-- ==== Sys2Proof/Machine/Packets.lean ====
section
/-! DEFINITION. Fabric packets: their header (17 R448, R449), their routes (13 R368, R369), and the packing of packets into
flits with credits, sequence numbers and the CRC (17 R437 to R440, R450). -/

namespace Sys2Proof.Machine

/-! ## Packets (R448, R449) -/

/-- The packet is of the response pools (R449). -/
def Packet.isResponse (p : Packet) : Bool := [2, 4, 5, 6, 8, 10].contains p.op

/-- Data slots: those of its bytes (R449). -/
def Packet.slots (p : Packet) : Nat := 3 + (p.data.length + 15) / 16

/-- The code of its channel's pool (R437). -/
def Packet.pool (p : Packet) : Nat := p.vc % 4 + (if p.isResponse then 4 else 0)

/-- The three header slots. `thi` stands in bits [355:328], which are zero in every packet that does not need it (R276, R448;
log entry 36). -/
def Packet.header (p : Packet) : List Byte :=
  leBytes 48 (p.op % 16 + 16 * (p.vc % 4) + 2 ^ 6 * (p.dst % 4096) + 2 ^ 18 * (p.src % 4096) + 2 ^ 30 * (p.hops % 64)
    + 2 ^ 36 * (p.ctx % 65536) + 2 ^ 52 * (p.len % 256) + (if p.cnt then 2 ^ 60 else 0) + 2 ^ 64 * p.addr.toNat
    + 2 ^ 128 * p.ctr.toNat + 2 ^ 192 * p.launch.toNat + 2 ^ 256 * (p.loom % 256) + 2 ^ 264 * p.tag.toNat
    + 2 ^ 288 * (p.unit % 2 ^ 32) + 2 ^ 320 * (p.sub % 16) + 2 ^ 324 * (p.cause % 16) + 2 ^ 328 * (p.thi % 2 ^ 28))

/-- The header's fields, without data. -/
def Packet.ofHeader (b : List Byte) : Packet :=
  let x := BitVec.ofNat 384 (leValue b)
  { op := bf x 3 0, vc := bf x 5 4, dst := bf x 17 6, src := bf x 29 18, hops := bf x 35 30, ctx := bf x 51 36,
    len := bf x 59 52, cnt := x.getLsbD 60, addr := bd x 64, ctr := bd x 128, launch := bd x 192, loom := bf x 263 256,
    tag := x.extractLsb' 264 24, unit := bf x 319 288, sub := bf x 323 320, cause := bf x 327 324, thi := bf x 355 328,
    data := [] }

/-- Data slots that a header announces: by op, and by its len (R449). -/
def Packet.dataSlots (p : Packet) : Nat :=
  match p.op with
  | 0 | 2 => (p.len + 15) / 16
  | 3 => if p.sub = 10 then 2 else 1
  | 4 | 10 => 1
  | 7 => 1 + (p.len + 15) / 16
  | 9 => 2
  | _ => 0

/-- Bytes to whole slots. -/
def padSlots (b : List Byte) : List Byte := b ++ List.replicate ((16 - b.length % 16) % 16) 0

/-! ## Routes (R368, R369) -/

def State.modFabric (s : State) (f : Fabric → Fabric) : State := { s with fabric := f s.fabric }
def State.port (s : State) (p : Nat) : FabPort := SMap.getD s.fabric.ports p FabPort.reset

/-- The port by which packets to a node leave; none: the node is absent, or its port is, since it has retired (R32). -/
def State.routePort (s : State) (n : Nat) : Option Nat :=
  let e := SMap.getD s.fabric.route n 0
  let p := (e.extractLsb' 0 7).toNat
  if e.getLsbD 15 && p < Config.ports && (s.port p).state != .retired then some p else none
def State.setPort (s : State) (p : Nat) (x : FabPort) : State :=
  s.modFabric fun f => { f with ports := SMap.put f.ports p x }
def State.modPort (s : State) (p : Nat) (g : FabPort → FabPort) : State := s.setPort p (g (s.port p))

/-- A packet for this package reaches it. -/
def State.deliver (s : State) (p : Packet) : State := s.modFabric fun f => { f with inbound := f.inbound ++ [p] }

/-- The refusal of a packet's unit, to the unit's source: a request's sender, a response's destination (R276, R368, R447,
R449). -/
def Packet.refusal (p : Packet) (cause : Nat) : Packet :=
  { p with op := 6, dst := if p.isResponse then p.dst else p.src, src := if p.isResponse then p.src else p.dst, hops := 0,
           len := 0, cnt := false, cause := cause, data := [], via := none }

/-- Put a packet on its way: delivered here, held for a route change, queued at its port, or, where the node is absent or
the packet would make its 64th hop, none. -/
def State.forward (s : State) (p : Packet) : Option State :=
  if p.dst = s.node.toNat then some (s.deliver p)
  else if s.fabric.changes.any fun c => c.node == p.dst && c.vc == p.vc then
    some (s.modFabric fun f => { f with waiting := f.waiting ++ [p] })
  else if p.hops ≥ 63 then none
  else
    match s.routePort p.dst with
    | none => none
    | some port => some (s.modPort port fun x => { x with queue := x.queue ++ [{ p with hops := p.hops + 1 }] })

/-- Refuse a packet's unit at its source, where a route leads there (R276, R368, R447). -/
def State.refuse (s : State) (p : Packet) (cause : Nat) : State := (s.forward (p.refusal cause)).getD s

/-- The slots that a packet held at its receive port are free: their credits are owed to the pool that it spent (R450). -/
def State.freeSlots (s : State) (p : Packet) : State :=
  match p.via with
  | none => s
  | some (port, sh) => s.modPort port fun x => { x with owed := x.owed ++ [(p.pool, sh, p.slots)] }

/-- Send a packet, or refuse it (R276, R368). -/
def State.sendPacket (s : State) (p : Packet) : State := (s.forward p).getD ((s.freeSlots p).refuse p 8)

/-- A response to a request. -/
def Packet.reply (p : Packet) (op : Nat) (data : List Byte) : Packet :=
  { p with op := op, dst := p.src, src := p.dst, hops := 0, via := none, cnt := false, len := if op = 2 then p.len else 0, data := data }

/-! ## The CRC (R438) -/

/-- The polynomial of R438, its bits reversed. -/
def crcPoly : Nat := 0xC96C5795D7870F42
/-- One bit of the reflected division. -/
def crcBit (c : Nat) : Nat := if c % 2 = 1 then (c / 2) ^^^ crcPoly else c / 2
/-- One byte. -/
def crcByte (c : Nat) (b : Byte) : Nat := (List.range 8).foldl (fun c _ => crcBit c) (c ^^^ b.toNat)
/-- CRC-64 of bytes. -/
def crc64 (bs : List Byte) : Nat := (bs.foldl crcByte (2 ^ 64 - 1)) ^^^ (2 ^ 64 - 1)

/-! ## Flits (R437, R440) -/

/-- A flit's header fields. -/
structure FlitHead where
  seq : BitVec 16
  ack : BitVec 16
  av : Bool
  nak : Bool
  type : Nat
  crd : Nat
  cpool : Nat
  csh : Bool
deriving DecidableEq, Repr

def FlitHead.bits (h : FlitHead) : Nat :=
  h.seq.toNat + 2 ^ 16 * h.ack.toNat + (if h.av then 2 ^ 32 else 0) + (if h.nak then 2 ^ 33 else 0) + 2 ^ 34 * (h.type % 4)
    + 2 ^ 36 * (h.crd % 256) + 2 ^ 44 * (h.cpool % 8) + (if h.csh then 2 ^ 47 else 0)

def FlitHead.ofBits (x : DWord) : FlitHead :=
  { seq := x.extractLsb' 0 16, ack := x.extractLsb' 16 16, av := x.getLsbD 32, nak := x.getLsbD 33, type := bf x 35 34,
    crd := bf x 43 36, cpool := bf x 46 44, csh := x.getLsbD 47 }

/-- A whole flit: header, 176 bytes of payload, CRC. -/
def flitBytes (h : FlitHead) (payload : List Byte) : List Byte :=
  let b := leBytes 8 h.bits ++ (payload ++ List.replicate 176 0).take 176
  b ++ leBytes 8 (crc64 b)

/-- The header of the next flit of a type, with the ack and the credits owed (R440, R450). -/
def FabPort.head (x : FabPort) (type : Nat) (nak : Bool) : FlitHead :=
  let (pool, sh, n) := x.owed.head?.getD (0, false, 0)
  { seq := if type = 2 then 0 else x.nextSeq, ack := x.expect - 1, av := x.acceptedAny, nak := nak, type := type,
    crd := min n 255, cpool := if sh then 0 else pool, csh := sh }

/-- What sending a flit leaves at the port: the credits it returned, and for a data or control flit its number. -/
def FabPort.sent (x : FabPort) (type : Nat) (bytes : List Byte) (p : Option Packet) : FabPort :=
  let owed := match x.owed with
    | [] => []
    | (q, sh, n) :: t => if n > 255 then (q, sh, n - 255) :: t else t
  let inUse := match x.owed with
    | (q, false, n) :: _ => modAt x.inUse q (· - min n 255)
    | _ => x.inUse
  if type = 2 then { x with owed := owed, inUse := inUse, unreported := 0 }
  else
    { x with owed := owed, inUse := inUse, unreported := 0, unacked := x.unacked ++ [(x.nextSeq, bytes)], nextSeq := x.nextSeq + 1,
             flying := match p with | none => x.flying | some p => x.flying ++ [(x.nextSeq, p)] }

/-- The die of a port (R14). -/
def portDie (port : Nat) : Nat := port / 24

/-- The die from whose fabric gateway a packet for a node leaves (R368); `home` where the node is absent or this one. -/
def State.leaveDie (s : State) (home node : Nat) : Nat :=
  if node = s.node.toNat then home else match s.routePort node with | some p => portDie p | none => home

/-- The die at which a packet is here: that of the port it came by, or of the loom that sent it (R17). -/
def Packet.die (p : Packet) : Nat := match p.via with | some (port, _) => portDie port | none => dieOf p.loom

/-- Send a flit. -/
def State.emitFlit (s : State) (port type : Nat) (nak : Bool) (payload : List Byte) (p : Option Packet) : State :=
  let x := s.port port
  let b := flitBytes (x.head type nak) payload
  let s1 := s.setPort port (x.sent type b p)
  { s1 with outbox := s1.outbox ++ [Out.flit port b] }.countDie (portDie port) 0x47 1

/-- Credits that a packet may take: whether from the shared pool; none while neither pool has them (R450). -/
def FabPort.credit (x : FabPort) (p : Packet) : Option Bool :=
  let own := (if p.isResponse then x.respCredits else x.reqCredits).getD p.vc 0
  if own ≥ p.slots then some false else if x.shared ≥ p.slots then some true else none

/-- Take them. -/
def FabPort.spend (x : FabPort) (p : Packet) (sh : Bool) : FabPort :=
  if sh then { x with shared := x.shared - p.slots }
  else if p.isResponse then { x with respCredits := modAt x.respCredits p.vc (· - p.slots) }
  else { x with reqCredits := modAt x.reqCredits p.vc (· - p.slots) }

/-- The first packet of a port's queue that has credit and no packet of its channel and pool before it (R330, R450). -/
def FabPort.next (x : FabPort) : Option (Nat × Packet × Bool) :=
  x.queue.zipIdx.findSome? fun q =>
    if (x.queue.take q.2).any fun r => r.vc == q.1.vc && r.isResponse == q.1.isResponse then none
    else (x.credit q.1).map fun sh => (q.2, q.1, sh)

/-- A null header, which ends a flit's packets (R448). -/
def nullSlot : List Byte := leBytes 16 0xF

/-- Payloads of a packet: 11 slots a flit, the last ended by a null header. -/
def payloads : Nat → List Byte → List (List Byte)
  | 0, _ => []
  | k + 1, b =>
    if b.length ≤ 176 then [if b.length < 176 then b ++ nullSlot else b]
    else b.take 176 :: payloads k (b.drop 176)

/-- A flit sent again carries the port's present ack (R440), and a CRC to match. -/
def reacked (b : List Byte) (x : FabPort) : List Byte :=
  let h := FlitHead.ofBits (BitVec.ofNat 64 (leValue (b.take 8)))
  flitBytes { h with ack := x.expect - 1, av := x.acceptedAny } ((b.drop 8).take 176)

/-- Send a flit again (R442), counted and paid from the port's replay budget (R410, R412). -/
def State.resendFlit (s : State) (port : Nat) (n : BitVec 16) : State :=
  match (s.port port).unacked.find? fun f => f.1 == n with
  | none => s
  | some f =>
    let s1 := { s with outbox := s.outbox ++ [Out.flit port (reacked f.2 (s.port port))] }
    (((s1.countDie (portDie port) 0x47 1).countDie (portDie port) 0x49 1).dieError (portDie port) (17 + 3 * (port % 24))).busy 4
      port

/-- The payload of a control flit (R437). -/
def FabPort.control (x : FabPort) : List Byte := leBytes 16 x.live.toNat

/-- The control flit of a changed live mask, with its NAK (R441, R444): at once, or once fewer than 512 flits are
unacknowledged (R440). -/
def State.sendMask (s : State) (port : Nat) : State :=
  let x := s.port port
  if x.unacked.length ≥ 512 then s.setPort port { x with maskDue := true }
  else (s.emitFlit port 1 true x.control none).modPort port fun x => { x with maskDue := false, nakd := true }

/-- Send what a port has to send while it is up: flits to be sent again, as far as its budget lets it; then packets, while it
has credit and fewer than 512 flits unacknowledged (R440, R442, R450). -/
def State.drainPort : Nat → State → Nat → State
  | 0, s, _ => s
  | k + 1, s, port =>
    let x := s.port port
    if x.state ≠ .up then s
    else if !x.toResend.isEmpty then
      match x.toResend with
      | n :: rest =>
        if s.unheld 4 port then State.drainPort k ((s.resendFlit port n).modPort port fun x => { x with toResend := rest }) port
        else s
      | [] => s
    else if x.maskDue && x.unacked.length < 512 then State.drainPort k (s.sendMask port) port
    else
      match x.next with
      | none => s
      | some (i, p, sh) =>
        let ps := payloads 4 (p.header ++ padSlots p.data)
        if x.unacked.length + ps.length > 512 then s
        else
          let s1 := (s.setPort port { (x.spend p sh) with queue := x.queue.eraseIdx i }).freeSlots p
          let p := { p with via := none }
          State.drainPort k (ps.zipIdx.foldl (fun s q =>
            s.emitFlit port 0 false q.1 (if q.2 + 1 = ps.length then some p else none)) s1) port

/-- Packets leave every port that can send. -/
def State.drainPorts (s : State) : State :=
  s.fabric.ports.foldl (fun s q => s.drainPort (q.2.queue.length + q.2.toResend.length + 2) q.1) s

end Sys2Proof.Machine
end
===
Task item =
One inclusive range is required: first line of the data through the line containing "match p.op with". Set it down exactly and output nothing else.

Task output =
-- ==== Sys2Proof/Machine/Packets.lean ====
section
/-! DEFINITION. Fabric packets: their header (17 R448, R449), their routes (13 R368, R369), and the packing of packets into
flits with credits, sequence numbers and the CRC (17 R437 to R440, R450). -/

namespace Sys2Proof.Machine

/-! ## Packets (R448, R449) -/

/-- The packet is of the response pools (R449). -/
def Packet.isResponse (p : Packet) : Bool := [2, 4, 5, 6, 8, 10].contains p.op

/-- Data slots: those of its bytes (R449). -/
def Packet.slots (p : Packet) : Nat := 3 + (p.data.length + 15) / 16

/-- The code of its channel's pool (R437). -/
def Packet.pool (p : Packet) : Nat := p.vc % 4 + (if p.isResponse then 4 else 0)

/-- The three header slots. `thi` stands in bits [355:328], which are zero in every packet that does not need it (R276, R448;
log entry 36). -/
def Packet.header (p : Packet) : List Byte :=
  leBytes 48 (p.op % 16 + 16 * (p.vc % 4) + 2 ^ 6 * (p.dst % 4096) + 2 ^ 18 * (p.src % 4096) + 2 ^ 30 * (p.hops % 64)
    + 2 ^ 36 * (p.ctx % 65536) + 2 ^ 52 * (p.len % 256) + (if p.cnt then 2 ^ 60 else 0) + 2 ^ 64 * p.addr.toNat
    + 2 ^ 128 * p.ctr.toNat + 2 ^ 192 * p.launch.toNat + 2 ^ 256 * (p.loom % 256) + 2 ^ 264 * p.tag.toNat
    + 2 ^ 288 * (p.unit % 2 ^ 32) + 2 ^ 320 * (p.sub % 16) + 2 ^ 324 * (p.cause % 16) + 2 ^ 328 * (p.thi % 2 ^ 28))

/-- The header's fields, without data. -/
def Packet.ofHeader (b : List Byte) : Packet :=
  let x := BitVec.ofNat 384 (leValue b)
  { op := bf x 3 0, vc := bf x 5 4, dst := bf x 17 6, src := bf x 29 18, hops := bf x 35 30, ctx := bf x 51 36,
    len := bf x 59 52, cnt := x.getLsbD 60, addr := bd x 64, ctr := bd x 128, launch := bd x 192, loom := bf x 263 256,
    tag := x.extractLsb' 264 24, unit := bf x 319 288, sub := bf x 323 320, cause := bf x 327 324, thi := bf x 355 328,
    data := [] }

/-- Data slots that a header announces: by op, and by its len (R449). -/
def Packet.dataSlots (p : Packet) : Nat :=
  match p.op with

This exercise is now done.